▶ [TASK STATEMENT]:
Transcribe the listing below only from the line with "(R623, R624). -/" up to and including the line with "let write := fun".

▶ [RECORD EXCERPTS]:

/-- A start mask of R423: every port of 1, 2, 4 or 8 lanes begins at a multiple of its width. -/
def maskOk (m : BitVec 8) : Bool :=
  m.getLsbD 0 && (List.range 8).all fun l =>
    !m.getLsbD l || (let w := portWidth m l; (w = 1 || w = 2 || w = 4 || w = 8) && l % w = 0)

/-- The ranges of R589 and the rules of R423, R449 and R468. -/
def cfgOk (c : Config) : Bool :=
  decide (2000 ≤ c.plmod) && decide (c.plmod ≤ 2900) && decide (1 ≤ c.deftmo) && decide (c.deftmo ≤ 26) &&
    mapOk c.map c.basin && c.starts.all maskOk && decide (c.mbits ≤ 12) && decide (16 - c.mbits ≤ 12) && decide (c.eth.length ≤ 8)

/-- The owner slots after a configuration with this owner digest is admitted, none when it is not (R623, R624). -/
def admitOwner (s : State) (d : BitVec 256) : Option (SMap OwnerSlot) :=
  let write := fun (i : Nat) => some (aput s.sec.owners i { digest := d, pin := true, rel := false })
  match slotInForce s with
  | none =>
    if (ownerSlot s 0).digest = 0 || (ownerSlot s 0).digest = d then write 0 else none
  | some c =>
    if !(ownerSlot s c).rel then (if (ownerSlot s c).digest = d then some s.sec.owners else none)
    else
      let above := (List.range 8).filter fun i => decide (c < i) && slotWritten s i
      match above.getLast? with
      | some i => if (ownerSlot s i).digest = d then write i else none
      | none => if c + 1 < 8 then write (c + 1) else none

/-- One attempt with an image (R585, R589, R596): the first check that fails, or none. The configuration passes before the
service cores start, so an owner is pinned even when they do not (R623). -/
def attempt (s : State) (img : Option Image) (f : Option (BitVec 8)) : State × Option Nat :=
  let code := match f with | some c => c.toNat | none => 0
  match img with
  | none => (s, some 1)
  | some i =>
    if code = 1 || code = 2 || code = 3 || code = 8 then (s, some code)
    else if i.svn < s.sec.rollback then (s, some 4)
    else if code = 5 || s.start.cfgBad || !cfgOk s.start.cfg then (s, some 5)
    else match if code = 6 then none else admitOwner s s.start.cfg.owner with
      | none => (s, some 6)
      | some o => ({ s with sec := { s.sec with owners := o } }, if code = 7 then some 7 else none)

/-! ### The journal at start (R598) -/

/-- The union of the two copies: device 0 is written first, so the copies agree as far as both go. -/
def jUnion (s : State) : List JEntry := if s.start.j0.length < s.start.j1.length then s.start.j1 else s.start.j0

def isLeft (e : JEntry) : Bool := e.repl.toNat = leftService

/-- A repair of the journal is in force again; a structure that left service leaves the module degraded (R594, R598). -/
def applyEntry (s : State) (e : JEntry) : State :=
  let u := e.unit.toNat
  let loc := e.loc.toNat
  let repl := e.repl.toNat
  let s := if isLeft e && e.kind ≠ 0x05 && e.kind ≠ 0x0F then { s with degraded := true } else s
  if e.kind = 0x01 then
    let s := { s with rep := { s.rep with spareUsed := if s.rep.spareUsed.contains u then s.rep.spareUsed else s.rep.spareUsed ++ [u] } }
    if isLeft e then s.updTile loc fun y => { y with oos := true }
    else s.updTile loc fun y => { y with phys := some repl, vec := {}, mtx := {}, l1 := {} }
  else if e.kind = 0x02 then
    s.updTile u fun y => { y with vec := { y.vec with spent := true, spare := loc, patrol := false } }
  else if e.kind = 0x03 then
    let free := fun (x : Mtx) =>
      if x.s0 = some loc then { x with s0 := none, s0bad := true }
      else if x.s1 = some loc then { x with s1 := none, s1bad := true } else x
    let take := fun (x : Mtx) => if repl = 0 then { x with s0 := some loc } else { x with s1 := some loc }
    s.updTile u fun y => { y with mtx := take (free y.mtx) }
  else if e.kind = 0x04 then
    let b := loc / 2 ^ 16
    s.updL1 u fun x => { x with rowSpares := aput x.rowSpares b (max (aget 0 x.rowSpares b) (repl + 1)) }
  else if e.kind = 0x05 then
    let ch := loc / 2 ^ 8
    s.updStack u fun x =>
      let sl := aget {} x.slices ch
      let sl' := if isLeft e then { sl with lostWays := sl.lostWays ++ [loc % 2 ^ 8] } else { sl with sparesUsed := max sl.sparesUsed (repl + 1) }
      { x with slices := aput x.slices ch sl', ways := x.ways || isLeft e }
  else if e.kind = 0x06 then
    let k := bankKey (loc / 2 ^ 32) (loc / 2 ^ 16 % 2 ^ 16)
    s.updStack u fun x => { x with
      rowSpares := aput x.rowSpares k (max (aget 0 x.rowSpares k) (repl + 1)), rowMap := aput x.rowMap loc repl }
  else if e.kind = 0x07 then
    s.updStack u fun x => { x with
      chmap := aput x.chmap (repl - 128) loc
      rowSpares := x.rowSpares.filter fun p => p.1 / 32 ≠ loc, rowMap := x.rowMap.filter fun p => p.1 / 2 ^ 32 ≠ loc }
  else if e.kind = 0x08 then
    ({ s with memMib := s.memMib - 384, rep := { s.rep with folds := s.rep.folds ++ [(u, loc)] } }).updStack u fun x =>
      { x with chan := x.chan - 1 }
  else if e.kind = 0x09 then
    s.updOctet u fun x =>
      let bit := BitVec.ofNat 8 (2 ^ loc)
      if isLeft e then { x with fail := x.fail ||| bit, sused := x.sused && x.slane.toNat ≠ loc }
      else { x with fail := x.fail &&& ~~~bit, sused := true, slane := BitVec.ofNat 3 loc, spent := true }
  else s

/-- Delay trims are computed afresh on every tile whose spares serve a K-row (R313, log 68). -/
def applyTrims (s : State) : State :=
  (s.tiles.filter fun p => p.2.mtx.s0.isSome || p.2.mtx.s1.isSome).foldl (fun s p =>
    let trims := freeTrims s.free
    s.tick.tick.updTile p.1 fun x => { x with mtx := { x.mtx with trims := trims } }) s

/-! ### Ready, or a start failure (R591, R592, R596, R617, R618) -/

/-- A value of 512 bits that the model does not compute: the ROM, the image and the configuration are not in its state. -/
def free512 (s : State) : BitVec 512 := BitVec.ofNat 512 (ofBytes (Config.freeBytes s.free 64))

▶ [REPLY TO THE TASK]:
/-- The owner slots after a configuration with this owner digest is admitted, none when it is not (R623, R624). -/
def admitOwner (s : State) (d : BitVec 256) : Option (SMap OwnerSlot) :=
  let write := fun (i : Nat) => some (aput s.sec.owners i { digest := d, pin := true, rel := false })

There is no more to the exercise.